§ **WORK TO BE COMPLETED**:
Two lines below mark the span: the one containing "Obligations.AnswerDependsOnMemoryAndRequestOnly := by" and the one containing "have hbm := transaction_of_decode". Set down both, plus every line between, exactly as they stand, and nothing else.
# # # #
/-- The commands with a native type. -/
def typedCommands : List (NType → BitVec 7 → Instr) :=
  [.vmask, .fromp, fun t _ => .ntom t, fun t _ => .ntol t, fun t _ => .mton t, fun t _ => .lton t,
   .packm, .packl, .unpkm, .unpkl, .packsm, .packsl, .unpksm, .unpksl]

/-- The operations that write buffer memory (20 R41). -/
def writesMemory (i : Instr) : Prop := i.op = .packsm ∨ i.op = .packsl

/-- The operations that read buffer memory (20 R41). -/
def readsMemory (i : Instr) : Prop := i.op = .unpksm ∨ i.op = .unpksl

/-- A byte-array operand `a` of length `k` with the top `8*B - N` bits of entry `j` cleared. -/
def clearPadding (n : BitVec 7) (j : Nat) (a : List Byte) : List Byte :=
  a.modify j fun b => b &&& BitVec.ofNat 8 (2 ^ (n.toNat - 8 * (B n - 1)) - 1)

/-- An `Ok` pack to a slice: the bytes `f 0, f 1, ..` at ADDR and up, every other byte and everything
else but the response record as before. -/
def writesSlice (i : Instr) (s : State) (k : Nat) (f : Nat → Byte) : Prop :=
  ∃ t, exec i s = .next t ∧ t.responses = s.responses ++ [.ok .nothing] ∧
    t.cfg = s.cfg ∧ t.ports = s.ports ∧ t.pending = s.pending ∧
    ∀ a, Memory.byteAt t.bm a =
      if s.ports.addr ≤ a ∧ a < s.ports.addr + k then f (a - s.ports.addr)
      else Memory.byteAt s.bm a

end Sys2Proof.Claims

open Sys2Proof Sys2Proof.Machine Sys2Proof.Claims

/-! ### Encoding (spec 30) -/

/-- 30 R76, R83: the word of every legal command decodes to that command, with its type and width. -/
def Obligations.DecodeOfEncodeIsTheCommand : Prop :=
  ∀ i : Instr, i.wf = true → decode (encode i) = .ok i

/-- 30 R78: the must-be-zero fields, and decode one-to-one. -/
def Obligations.EncodeOfDecodeIsTheWord : Prop :=
  (∀ cw i, decode cw = .ok i → i.wf = true ∧ encode i = cw) ∧
  (∀ cw cw' i, decode cw = .ok i → decode cw' = .ok i → cw = cw') ∧
  (∀ cw, fieldZERO cw ≠ 0 → ∃ why, decode cw = .error why) ∧
  (∀ cw, fieldOP cw ∈ opcodesW → fieldT cw ≠ 0 → ∃ why, decode cw = .error why) ∧
  (∀ cw, fieldOP cw ∈ opcodesT → fieldN cw ≠ 0 → ∃ why, decode cw = .error why)

/-- 30 R70: the four fields of a command word and the formats, and the pattern of the word. -/
def Obligations.EncodedFieldsStandInTheirPlaces : Prop :=
  ∀ i : Instr,
    fieldOP (encode i) = i.op.code ∧ fieldT (encode i) = i.tcode ∧ fieldN (encode i) = i.nfield ∧
    fieldZERO (encode i) = 0 ∧
    encode i = (0#13 ++ i.nfield ++ i.tcode ++ i.op.code : BitVec 32) ∧
    (i.op.format = .W ↔ i.op ∈ [Op.nbytes, .bitw, .mask]) ∧
    (i.op.format = .T ↔ i.op ∈ [Op.ntom, .ntol, .mton, .lton]) ∧
    (i.op.format = .TN ↔ i.op ∈ [Op.vmask, .fromp, .packm, .packl, .unpkm, .unpkl,
      .packsm, .packsl, .unpksm, .unpksl]) ∧
    (i.op.format = .W → i.tcode = 0) ∧ (i.op.format = .T → i.nfield = 0)

/-- 30 R83: the word of a line, and the rule's three examples. -/
def Obligations.AssembledLineHasItsWord : Prop :=
  (∀ cfg l r, assemble cfg l = some r →
    r.cw = wordOf l.op.code.toNat ((l.type.map fun t => t.code.toNat).getD 0) (l.n.getD 0)) ∧
  (∀ v a k, v < 2 ^ 64 → a < 2 ^ 32 → k < 2 ^ 32 →
    ∃ r, assemble Config.suggested ⟨.packsm, some .u32, some 24, .packSlice v a k⟩ = some r ∧
      r.cw = 0x00018230 ∧ r.val.toNat = v ∧ r.addr = a ∧ r.len = k) ∧
  (∀ v, v < 2 ^ 64 →
    ∃ r, assemble Config.suggested ⟨.ntol, some .u64, none, .value v⟩ = some r ∧
      r.cw = 0x00000311 ∧ r.val.toNat = v) ∧
  (∃ r, assemble Config.suggested ⟨.mask, none, some 64, .none⟩ = some r ∧ r.cw = 0x00040002)
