/-- A command that touches no memory sees nothing of it. -/
theorem exec_setBm {i : Instr} (hi : ¬ touchesMemory i) (s : State) (bm : Memory) :
    exec i { s with bm := bm } = mapNext (fun t => { t with bm := bm }) (exec i s) := by
  cases i
  case mask | ntom | ntol | mton | lton => rfl
  case packsm => exact absurd (.inl (.inl rfl)) hi
  case packsl => exact absurd (.inl (.inr rfl)) hi
  case unpksm => exact absurd (.inr (.inl rfl)) hi
  case unpksl => exact absurd (.inr (.inr rfl)) hi
  all_goals exact guardWidth_mapNext _ _ _ rfl

section transact
variable {cfg : Config} {bm : Memory} {r : Request} {t : State}

theorem transact_of_next (h : transaction ⟨cfg, bm, r, [], []⟩ = .next t) :
    transact cfg bm r = (t.bm, t.responses.getLastD .illegal) := by
  rw [transact, h]

/-- An answered transaction is that of the command its word decodes to. -/
theorem exists_exec_of_transaction {s : State} (h : transaction s = .next t) :
    ∃ i, exec i s = .next t := by
  cases hd : decode s.ports.cw with
  | error why => cases (transaction_of_error hd).symm.trans h
  | ok i => exact ⟨i, (transaction_of_decode hd).symm.trans h⟩

/-- `transact` has all that a transaction changes. -/
theorem next_eq_transact (h : transaction ⟨cfg, bm, r, [], []⟩ = .next t) :
    t = ⟨cfg, (transact cfg bm r).1, r, [], [(transact cfg bm r).2]⟩ := by
  obtain ⟨i, hexec⟩ := exists_exec_of_transaction h
  obtain ⟨m, p, rfl⟩ := exec_frame hexec
  rw [transact_of_next h]
  rfl

end transact

/-- Settles O21: the next state is that of the same transaction with nothing else pending, put in its
place in the run. -/
theorem answerDependsOnMemoryAndRequestOnly : Obligations.AnswerDependsOnMemoryAndRequestOnly := by
  refine ⟨fun s t r rest hp h => ?_, fun cfg bm bm' r i hd hw hr => ?_⟩
  · have hrun := transaction_inRun s.cfg s.bm r rest s.responses
    have hstep := step_command s r rest hp
    obtain ⟨u, hu, rfl⟩ := mapNext_eq_next _ (hrun.symm.trans (hstep.symm.trans h))
    exact congrArg (inRun rest s.responses) (next_eq_transact hu)
  · have hset := exec_setBm (not_or.2 ⟨hw, hr⟩) ⟨cfg, bm, r, [], []⟩ bm'
    have hbm := transaction_of_decode (s := ⟨cfg, bm, r, [], []⟩) hd
    have hbm' := transaction_of_decode (s := ⟨cfg, bm', r, [], []⟩) hd
    unfold transact
    rw [hbm, hbm', hset]
    cases hexec : exec i ⟨cfg, bm, r, [], []⟩
    case next t =>
      obtain ⟨p, rfl⟩ := exists_respond_of_not_writesMemory hw hexec
      exact ⟨rfl, rfl⟩
    case fault => exact ⟨rfl, rfl⟩
    case refused => exact ⟨rfl, rfl⟩

end Sys2Proof.Steps

/-! The invariant: it holds after reset, and each operation of the machine keeps it (spec 00 R10, 10 R28,
20 R40, 60 R202). -/

namespace Sys2Proof.Invariant
open Sys2Proof.Machine Sys2Proof.Claims Sys2Proof.Ports Sys2Proof.NativeConversion Sys2Proof.Steps

/-- `State.inv` with its conjuncts named. -/
structure Holds (s : State) : Prop where
  abits : s.cfg.wf = true
  canonical : Memory.wf s.bm = true
  addresses : ∀ c ∈ s.bm, c.1 < s.cfg.space
  ports : s.ports.wf s.cfg = true
  pending : ∀ a ∈ s.pending, a.wf s.cfg = true
  responses : ∀ r ∈ s.responses, r.wf s.cfg = true

theorem inv_iff_holds (s : State) : s.inv = true ↔ Holds s := by
  simp only [State.inv, Bool.and_eq_true, List.all_eq_true, decide_eq_true_eq]
  constructor
  · rintro ⟨⟨⟨⟨⟨habits, hwf⟩, haddr⟩, hports⟩, hpending⟩, hresponses⟩
    exact ⟨habits, hwf, haddr, hports, hpending, hresponses⟩
  · rintro ⟨habits, hwf, haddr, hports, hpending, hresponses⟩
    exact ⟨⟨⟨⟨⟨habits, hwf⟩, haddr⟩, hports⟩, hpending⟩, hresponses⟩

/-! ### Responses a legal command can give -/

/-- At least one byte and at most eight, on lanes that are zero above them. -/
theorem wf_bytes (cfg : Config) {a : List Byte} (h1 : 1 ≤ a.length) (h8 : a.length ≤ 8) :
    (Response.ok (.bytes (lanesOf a) (BitVec.ofNat 4 a.length))).wf cfg = true := by
  have hlen : (BitVec.ofNat 4 a.length).toNat = a.length := Nat.mod_eq_of_lt (by omega)
  simp only [Response.wf, hlen, Bool.and_eq_true, decide_eq_true_eq, List.all_eq_true, Bool.or_eq_true,
    beq_iff_eq]
  refine ⟨⟨h1, h8⟩, fun j _ => ?_⟩
  by_cases hj : j < a.length
  · exact .inl hj
  · exact .inr (lane_lanesOf_of_ge a j (Nat.not_lt.1 hj))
# # # #
§ **EXERCISE ANSWER**:
theorem answerDependsOnMemoryAndRequestOnly : Obligations.AnswerDependsOnMemoryAndRequestOnly := by
  refine ⟨fun s t r rest hp h => ?_, fun cfg bm bm' r i hd hw hr => ?_⟩
  · have hrun := transaction_inRun s.cfg s.bm r rest s.responses
    have hstep := step_command s r rest hp
    obtain ⟨u, hu, rfl⟩ := mapNext_eq_next _ (hrun.symm.trans (hstep.symm.trans h))
    exact congrArg (inRun rest s.responses) (next_eq_transact hu)
  · have hset := exec_setBm (not_or.2 ⟨hw, hr⟩) ⟨cfg, bm, r, [], []⟩ bm'
    have hbm := transaction_of_decode (s := ⟨cfg, bm, r, [], []⟩) hd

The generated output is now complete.